The Osprey has recovered. Especially along the coasts, it is considered common. In southeasternVermont you may see it along the Connecticut or West Rivers from late-March to early November. Many pairs nest near Lake Champlain. I have seen Osprey over Grout Pond, Somerset and Harriman Reservoirs. And of course, during “hawk watch season” on Putney Mountain, they are regular.
The hawk watchers have a rule of thumb that when one Osprey is seen, five minutes later another will be appear. I would not want to subject this rule to a rigorous scientific testing, but it is generally true that the Osprey is an unusually gregarious hawk and travels with others of its kind. John James Audubon often saw flocks of eight or ten Ospreys migrating together along the coast.

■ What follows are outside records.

/-! ## `setC` -/

@[simp] theorem setC_t (s : State) (b : Bool) : (s.setC b).t = s.t := rfl
@[simp] theorem setC_d (s : State) (b : Bool) : (s.setC b).d = s.d := rfl
@[simp] theorem setC_q (s : State) (b : Bool) : (s.setC b).q = s.q := rfl
@[simp] theorem setC_o (s : State) (b : Bool) : (s.setC b).o = s.o := rfl
@[simp] theorem setC_pc (s : State) (b : Bool) : (s.setC b).pc = s.pc := rfl
@[simp] theorem setC_flags (s : State) (b : Bool) : (s.setC b).flags = { s.flags with c := b } := rfl
@[simp] theorem setC_cause (s : State) (b : Bool) : (s.setC b).cause = s.cause := rfl
@[simp] theorem setC_ecmd (s : State) (b : Bool) : (s.setC b).ecmd = s.ecmd := rfl
@[simp] theorem setC_tspace (s : State) (b : Bool) : (s.setC b).tspace = s.tspace := rfl
@[simp] theorem setC_baddr (s : State) (b : Bool) : (s.setC b).baddr = s.baddr := rfl
@[simp] theorem setC_mem (s : State) (b : Bool) : (s.setC b).mem = s.mem := rfl
@[simp] theorem setC_cfg (s : State) (b : Bool) : (s.setC b).cfg = s.cfg := rfl
@[simp] theorem setC_pending (s : State) (b : Bool) : (s.setC b).pending = s.pending := rfl
@[simp] theorem setC_answer (s : State) (b : Bool) : (s.setC b).answer = s.answer := rfl

/-! ## `setZL` -/

@[simp] theorem setZL_t (s : State) (z l : Bool) : (s.setZL z l).t = s.t := rfl
@[simp] theorem setZL_d (s : State) (z l : Bool) : (s.setZL z l).d = s.d := rfl
@[simp] theorem setZL_q (s : State) (z l : Bool) : (s.setZL z l).q = s.q := rfl
@[simp] theorem setZL_o (s : State) (z l : Bool) : (s.setZL z l).o = s.o := rfl
@[simp] theorem setZL_pc (s : State) (z l : Bool) : (s.setZL z l).pc = s.pc := rfl
@[simp] theorem setZL_flags (s : State) (z l : Bool) : (s.setZL z l).flags = { s.flags with z := z, l := l } := rfl
@[simp] theorem setZL_cause (s : State) (z l : Bool) : (s.setZL z l).cause = s.cause := rfl
@[simp] theorem setZL_ecmd (s : State) (z l : Bool) : (s.setZL z l).ecmd = s.ecmd := rfl
@[simp] theorem setZL_tspace (s : State) (z l : Bool) : (s.setZL z l).tspace = s.tspace := rfl
@[simp] theorem setZL_baddr (s : State) (z l : Bool) : (s.setZL z l).baddr = s.baddr := rfl
@[simp] theorem setZL_mem (s : State) (z l : Bool) : (s.setZL z l).mem = s.mem := rfl
@[simp] theorem setZL_cfg (s : State) (z l : Bool) : (s.setZL z l).cfg = s.cfg := rfl
@[simp] theorem setZL_pending (s : State) (z l : Bool) : (s.setZL z l).pending = s.pending := rfl
@[simp] theorem setZL_answer (s : State) (z l : Bool) : (s.setZL z l).answer = s.answer := rfl

/-! ## `retire` -/

@[simp] theorem retire_t (s : State) : s.retire.t = s.t := rfl
@[simp] theorem retire_d (s : State) : s.retire.d = s.d := rfl
@[simp] theorem retire_q (s : State) : s.retire.q = s.q := rfl
@[simp] theorem retire_o (s : State) : s.retire.o = s.o := rfl
@[simp] theorem retire_pc (s : State) : s.retire.pc = s.pc + 1 := rfl
@[simp] theorem retire_flags (s : State) : s.retire.flags = s.flags := rfl
@[simp] theorem retire_cause (s : State) : s.retire.cause = s.cause := rfl
@[simp] theorem retire_ecmd (s : State) : s.retire.ecmd = s.ecmd := rfl
@[simp] theorem retire_tspace (s : State) : s.retire.tspace = s.tspace := rfl
@[simp] theorem retire_baddr (s : State) : s.retire.baddr = s.baddr := rfl
@[simp] theorem retire_mem (s : State) : s.retire.mem = s.mem := rfl
@[simp] theorem retire_cfg (s : State) : s.retire.cfg = s.cfg := rfl
@[simp] theorem retire_pending (s : State) : s.retire.pending = s.pending := rfl
@[simp] theorem retire_answer (s : State) : s.retire.answer = s.answer := rfl

/-! ## `raise` -/

@[simp] theorem raise_t (s : State) (e : Cause) (w : CommandWord) : (s.raise e w).t = s.t := rfl
@[simp] theorem raise_d (s : State) (e : Cause) (w : CommandWord) : (s.raise e w).d = s.d := rfl
@[simp] theorem raise_q (s : State) (e : Cause) (w : CommandWord) : (s.raise e w).q = s.q := rfl
@[simp] theorem raise_o (s : State) (e : Cause) (w : CommandWord) : (s.raise e w).o = s.o := rfl
@[simp] theorem raise_pc (s : State) (e : Cause) (w : CommandWord) : (s.raise e w).pc = s.pc := rfl
@[simp] theorem raise_flags (s : State) (e : Cause) (w : CommandWord) : (s.raise e w).flags = s.flags := rfl
@[simp] theorem raise_cause (s : State) (e : Cause) (w : CommandWord) : (s.raise e w).cause = e.code := rfl
@[simp] theorem raise_ecmd (s : State) (e : Cause) (w : CommandWord) : (s.raise e w).ecmd = w := rfl
@[simp] theorem raise_tspace (s : State) (e : Cause) (w : CommandWord) : (s.raise e w).tspace = s.tspace := rfl
@[simp] theorem raise_baddr (s : State) (e : Cause) (w : CommandWord) : (s.raise e w).baddr = s.baddr := rfl
@[simp] theorem raise_mem (s : State) (e : Cause) (w : CommandWord) : (s.raise e w).mem = s.mem := rfl
@[simp] theorem raise_cfg (s : State) (e : Cause) (w : CommandWord) : (s.raise e w).cfg = s.cfg := rfl
@[simp] theorem raise_pending (s : State) (e : Cause) (w : CommandWord) : (s.raise e w).pending = s.pending := rfl
@[simp] theorem raise_answer (s : State) (e : Cause) (w : CommandWord) : (s.raise e w).answer = s.answer := rfl

/-! ## `acknowledge` -/

@[simp] theorem acknowledge_t (s : State) : s.acknowledge.t = s.t :=
  by unfold State.acknowledge; split <;> simp_all
@[simp] theorem acknowledge_d (s : State) : s.acknowledge.d = s.d :=
  by unfold State.acknowledge; split <;> simp_all
@[simp] theorem acknowledge_q (s : State) : s.acknowledge.q = s.q :=
  by unfold State.acknowledge; split <;> simp_all
@[simp] theorem acknowledge_o (s : State) : s.acknowledge.o = s.o :=
  by unfold State.acknowledge; split <;> simp_all
@[simp] theorem acknowledge_pc (s : State) : s.acknowledge.pc = if s.cause = 0 then s.pc else s.pc + 1 :=
  by unfold State.acknowledge; split <;> simp_all
@[simp] theorem acknowledge_flags (s : State) : s.acknowledge.flags = s.flags :=
  by unfold State.acknowledge; split <;> simp_all
@[simp] theorem acknowledge_cause (s : State) : s.acknowledge.cause = 0 :=
  by unfold State.acknowledge; split <;> simp_all
@[simp] theorem acknowledge_ecmd (s : State) : s.acknowledge.ecmd = s.ecmd :=
  by unfold State.acknowledge; split <;> simp_all
@[simp] theorem acknowledge_tspace (s : State) : s.acknowledge.tspace = s.tspace :=
  by unfold State.acknowledge; split <;> simp_all
@[simp] theorem acknowledge_baddr (s : State) : s.acknowledge.baddr = s.baddr :=
  by unfold State.acknowledge; split <;> simp_all
@[simp] theorem acknowledge_mem (s : State) : s.acknowledge.mem = s.mem :=
  by unfold State.acknowledge; split <;> simp_all
@[simp] theorem acknowledge_cfg (s : State) : s.acknowledge.cfg = s.cfg :=
  by unfold State.acknowledge; split <;> simp_all
@[simp] theorem acknowledge_pending (s : State) : s.acknowledge.pending = s.pending :=
  by unfold State.acknowledge; split <;> simp_all
@[simp] theorem acknowledge_answer (s : State) : s.acknowledge.answer = s.answer :=
  by unfold State.acknowledge; split <;> simp_all

/-! ## `bitWrite` -/

@[simp] theorem bitWrite_t (s : State) (k : Int) (b : Bool) : (s.bitWrite k b).t = s.t := rfl
@[simp] theorem bitWrite_d (s : State) (k : Int) (b : Bool) : (s.bitWrite k b).d = s.d := rfl
@[simp] theorem bitWrite_q (s : State) (k : Int) (b : Bool) : (s.bitWrite k b).q = s.q := rfl
@[simp] theorem bitWrite_o (s : State) (k : Int) (b : Bool) : (s.bitWrite k b).o = s.o := rfl
@[simp] theorem bitWrite_pc (s : State) (k : Int) (b : Bool) : (s.bitWrite k b).pc = s.pc := rfl
@[simp] theorem bitWrite_flags (s : State) (k : Int) (b : Bool) : (s.bitWrite k b).flags = s.flags := rfl
@[simp] theorem bitWrite_cause (s : State) (k : Int) (b : Bool) : (s.bitWrite k b).cause = s.cause := rfl
@[simp] theorem bitWrite_ecmd (s : State) (k : Int) (b : Bool) : (s.bitWrite k b).ecmd = s.ecmd := rfl
@[simp] theorem bitWrite_tspace (s : State) (k : Int) (b : Bool) : (s.bitWrite k b).tspace = s.tspace := rfl
@[simp] theorem bitWrite_baddr (s : State) (k : Int) (b : Bool) : (s.bitWrite k b).baddr = s.baddr := rfl
@[simp] theorem bitWrite_mem (s : State) (k : Int) (b : Bool) : (s.bitWrite k b).mem = s.mem.writeWord (s.slotOffset k)
      (setWordBit (s.mem.readWord (s.slotOffset k)) (slotAddress s.cfg k).bit b) := rfl
@[simp] theorem bitWrite_cfg (s : State) (k : Int) (b : Bool) : (s.bitWrite k b).cfg = s.cfg := rfl
@[simp] theorem bitWrite_pending (s : State) (k : Int) (b : Bool) : (s.bitWrite k b).pending = s.pending := rfl
@[simp] theorem bitWrite_answer (s : State) (k : Int) (b : Bool) : (s.bitWrite k b).answer = s.answer := rfl

/-! ## `took` -/

@[simp] theorem took_t (s : State) (rest : List HostEvent) : (s.took rest).t = s.t := rfl
@[simp] theorem took_d (s : State) (rest : List HostEvent) : (s.took rest).d = s.d := rfl
@[simp] theorem took_q (s : State) (rest : List HostEvent) : (s.took rest).q = s.q := rfl
@[simp] theorem took_o (s : State) (rest : List HostEvent) : (s.took rest).o = s.o := rfl
@[simp] theorem took_pc (s : State) (rest : List HostEvent) : (s.took rest).pc = s.pc := rfl
@[simp] theorem took_flags (s : State) (rest : List HostEvent) : (s.took rest).flags = s.flags := rfl
@[simp] theorem took_cause (s : State) (rest : List HostEvent) : (s.took rest).cause = s.cause := rfl
@[simp] theorem took_ecmd (s : State) (rest : List HostEvent) : (s.took rest).ecmd = s.ecmd := rfl
@[simp] theorem took_tspace (s : State) (rest : List HostEvent) : (s.took rest).tspace = s.tspace := rfl
@[simp] theorem took_baddr (s : State) (rest : List HostEvent) : (s.took rest).baddr = s.baddr := rfl
@[simp] theorem took_mem (s : State) (rest : List HostEvent) : (s.took rest).mem = s.mem := rfl
@[simp] theorem took_cfg (s : State) (rest : List HostEvent) : (s.took rest).cfg = s.cfg := rfl
@[simp] theorem took_pending (s : State) (rest : List HostEvent) : (s.took rest).pending = rest := rfl
@[simp] theorem took_answer (s : State) (rest : List HostEvent) : (s.took rest).answer = none := rfl

/-! ## `answered` -/

@[simp] theorem answered_t (s : State) (v : PortWord) : (s.answered v).t = s.t := rfl
@[simp] theorem answered_d (s : State) (v : PortWord) : (s.answered v).d = s.d := rfl
@[simp] theorem answered_q (s : State) (v : PortWord) : (s.answered v).q = s.q := rfl
@[simp] theorem answered_o (s : State) (v : PortWord) : (s.answered v).o = s.o := rfl
@[simp] theorem answered_pc (s : State) (v : PortWord) : (s.answered v).pc = s.pc := rfl
@[simp] theorem answered_flags (s : State) (v : PortWord) : (s.answered v).flags = s.flags := rfl
@[simp] theorem answered_cause (s : State) (v : PortWord) : (s.answered v).cause = s.cause := rfl
@[simp] theorem answered_ecmd (s : State) (v : PortWord) : (s.answered v).ecmd = s.ecmd := rfl
@[simp] theorem answered_tspace (s : State) (v : PortWord) : (s.answered v).tspace = s.tspace := rfl
@[simp] theorem answered_baddr (s : State) (v : PortWord) : (s.answered v).baddr = s.baddr := rfl
@[simp] theorem answered_mem (s : State) (v : PortWord) : (s.answered v).mem = s.mem := rfl
@[simp] theorem answered_cfg (s : State) (v : PortWord) : (s.answered v).cfg = s.cfg := rfl
@[simp] theorem answered_pending (s : State) (v : PortWord) : (s.answered v).pending = s.pending := rfl
@[simp] theorem answered_answer (s : State) (v : PortWord) : (s.answered v).answer = some v := rfl

/-! ## `hostWriteTspace` -/

@[simp] theorem hostWriteTspace_t (s : State) (v : PortWord) : (s.hostWriteTspace v).t = s.t :=
  by unfold State.hostWriteTspace; split <;> rfl
@[simp] theorem hostWriteTspace_d (s : State) (v : PortWord) : (s.hostWriteTspace v).d = s.d :=
  by unfold State.hostWriteTspace; split <;> rfl
@[simp] theorem hostWriteTspace_q (s : State) (v : PortWord) : (s.hostWriteTspace v).q = s.q :=
  by unfold State.hostWriteTspace; split <;> rfl
@[simp] theorem hostWriteTspace_o (s : State) (v : PortWord) : (s.hostWriteTspace v).o = s.o :=
  by unfold State.hostWriteTspace; split <;> rfl
@[simp] theorem hostWriteTspace_pc (s : State) (v : PortWord) : (s.hostWriteTspace v).pc = s.pc :=
  by unfold State.hostWriteTspace; split <;> rfl
@[simp] theorem hostWriteTspace_flags (s : State) (v : PortWord) : (s.hostWriteTspace v).flags = s.flags :=
  by unfold State.hostWriteTspace; split <;> rfl
@[simp] theorem hostWriteTspace_cause (s : State) (v : PortWord) : (s.hostWriteTspace v).cause = s.cause :=
  by unfold State.hostWriteTspace; split <;> rfl
@[simp] theorem hostWriteTspace_ecmd (s : State) (v : PortWord) : (s.hostWriteTspace v).ecmd = s.ecmd :=
  by unfold State.hostWriteTspace; split <;> rfl
@[simp] theorem hostWriteTspace_tspace (s : State) (v : PortWord) : (s.hostWriteTspace v).tspace = if v.setWidth 16 = 0#16 then s.tspace else v.setWidth 16 :=
  by unfold State.hostWriteTspace; split <;> rfl
@[simp] theorem hostWriteTspace_baddr (s : State) (v : PortWord) : (s.hostWriteTspace v).baddr = s.baddr :=
  by unfold State.hostWriteTspace; split <;> rfl
@[simp] theorem hostWriteTspace_mem (s : State) (v : PortWord) : (s.hostWriteTspace v).mem = s.mem :=
  by unfold State.hostWriteTspace; split <;> rfl
@[simp] theorem hostWriteTspace_cfg (s : State) (v : PortWord) : (s.hostWriteTspace v).cfg = s.cfg :=
  by unfold State.hostWriteTspace; split <;> rfl
@[simp] theorem hostWriteTspace_pending (s : State) (v : PortWord) : (s.hostWriteTspace v).pending = s.pending :=
  by unfold State.hostWriteTspace; split <;> rfl
@[simp] theorem hostWriteTspace_answer (s : State) (v : PortWord) : (s.hostWriteTspace v).answer = s.answer :=
  by unfold State.hostWriteTspace; split <;> rfl

/-! ## `hostWriteT` -/

@[simp] theorem hostWriteT_t (s : State) (r : TReg) (v : PortWord) : (s.hostWriteT r v).t = s.t.set r.val (v.setWidth 32) r.isLt := rfl
@[simp] theorem hostWriteT_d (s : State) (r : TReg) (v : PortWord) : (s.hostWriteT r v).d = s.d := rfl
@[simp] theorem hostWriteT_q (s : State) (r : TReg) (v : PortWord) : (s.hostWriteT r v).q = s.q := rfl
@[simp] theorem hostWriteT_o (s : State) (r : TReg) (v : PortWord) : (s.hostWriteT r v).o = s.o := rfl
@[simp] theorem hostWriteT_pc (s : State) (r : TReg) (v : PortWord) : (s.hostWriteT r v).pc = s.pc := rfl
@[simp] theorem hostWriteT_flags (s : State) (r : TReg) (v : PortWord) : (s.hostWriteT r v).flags = s.flags := rfl
@[simp] theorem hostWriteT_cause (s : State) (r : TReg) (v : PortWord) : (s.hostWriteT r v).cause = s.cause := rfl
@[simp] theorem hostWriteT_ecmd (s : State) (r : TReg) (v : PortWord) : (s.hostWriteT r v).ecmd = s.ecmd := rfl
@[simp] theorem hostWriteT_tspace (s : State) (r : TReg) (v : PortWord) : (s.hostWriteT r v).tspace = s.tspace := rfl
@[simp] theorem hostWriteT_baddr (s : State) (r : TReg) (v : PortWord) : (s.hostWriteT r v).baddr = s.baddr := rfl
@[simp] theorem hostWriteT_mem (s : State) (r : TReg) (v : PortWord) : (s.hostWriteT r v).mem = s.mem := rfl
@[simp] theorem hostWriteT_cfg (s : State) (r : TReg) (v : PortWord) : (s.hostWriteT r v).cfg = s.cfg := rfl
@[simp] theorem hostWriteT_pending (s : State) (r : TReg) (v : PortWord) : (s.hostWriteT r v).pending = s.pending := rfl
@[simp] theorem hostWriteT_answer (s : State) (r : TReg) (v : PortWord) : (s.hostWriteT r v).answer = s.answer := rfl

Ospreys are also likely to nest in proximity to other Ospreys. In the early twentieth century, Forbush knew of a colony on Narranganset Bay with about seventy-five active nests. In protected coastal areas today where nesting platforms have been erected, it is common to see multiple Osprey nests. Ospreys seem to be able to get along with their neighbors, a characteristic that is not very common in the natural world - nor, for that matter, in the civilized world. Given this characteristic, it is not so surprising that the Ospreys will migrate together, sometimes at five minute intervals.
Of course, many hawks are seen with their kind during migration. Sharp-shinned Hawks often travel together, but as any hawk watcher will tell you, they don’t travel together in peace. Sharpies are constantly in dog-fights with one another, or any other hawk or eagle that may presume to share air space with them. Broad-winged Hawks migrate by the dozens, and sometimes hundreds, and further south by the thousands and tens of thousands. They congregate where the thermals are rising; they watch for distant kettles of broadies to locate the next thermal on the route. But once in the tropics, they disperse widely and singly to spend the winter.
Ospreys don’t seem to need their kind to get along, but they seem to get along with their own kind. I can think of worst ways to live one’s life. I’ll probably have more on the Osprey in the future, but for the moment, the rain has stopped, the sky is clearing, and I’d rather go look at hawks than write about them. And that dark spot in the sky that looks like the “Arches” with the gold turned off - that’s an Osprey. Good birding.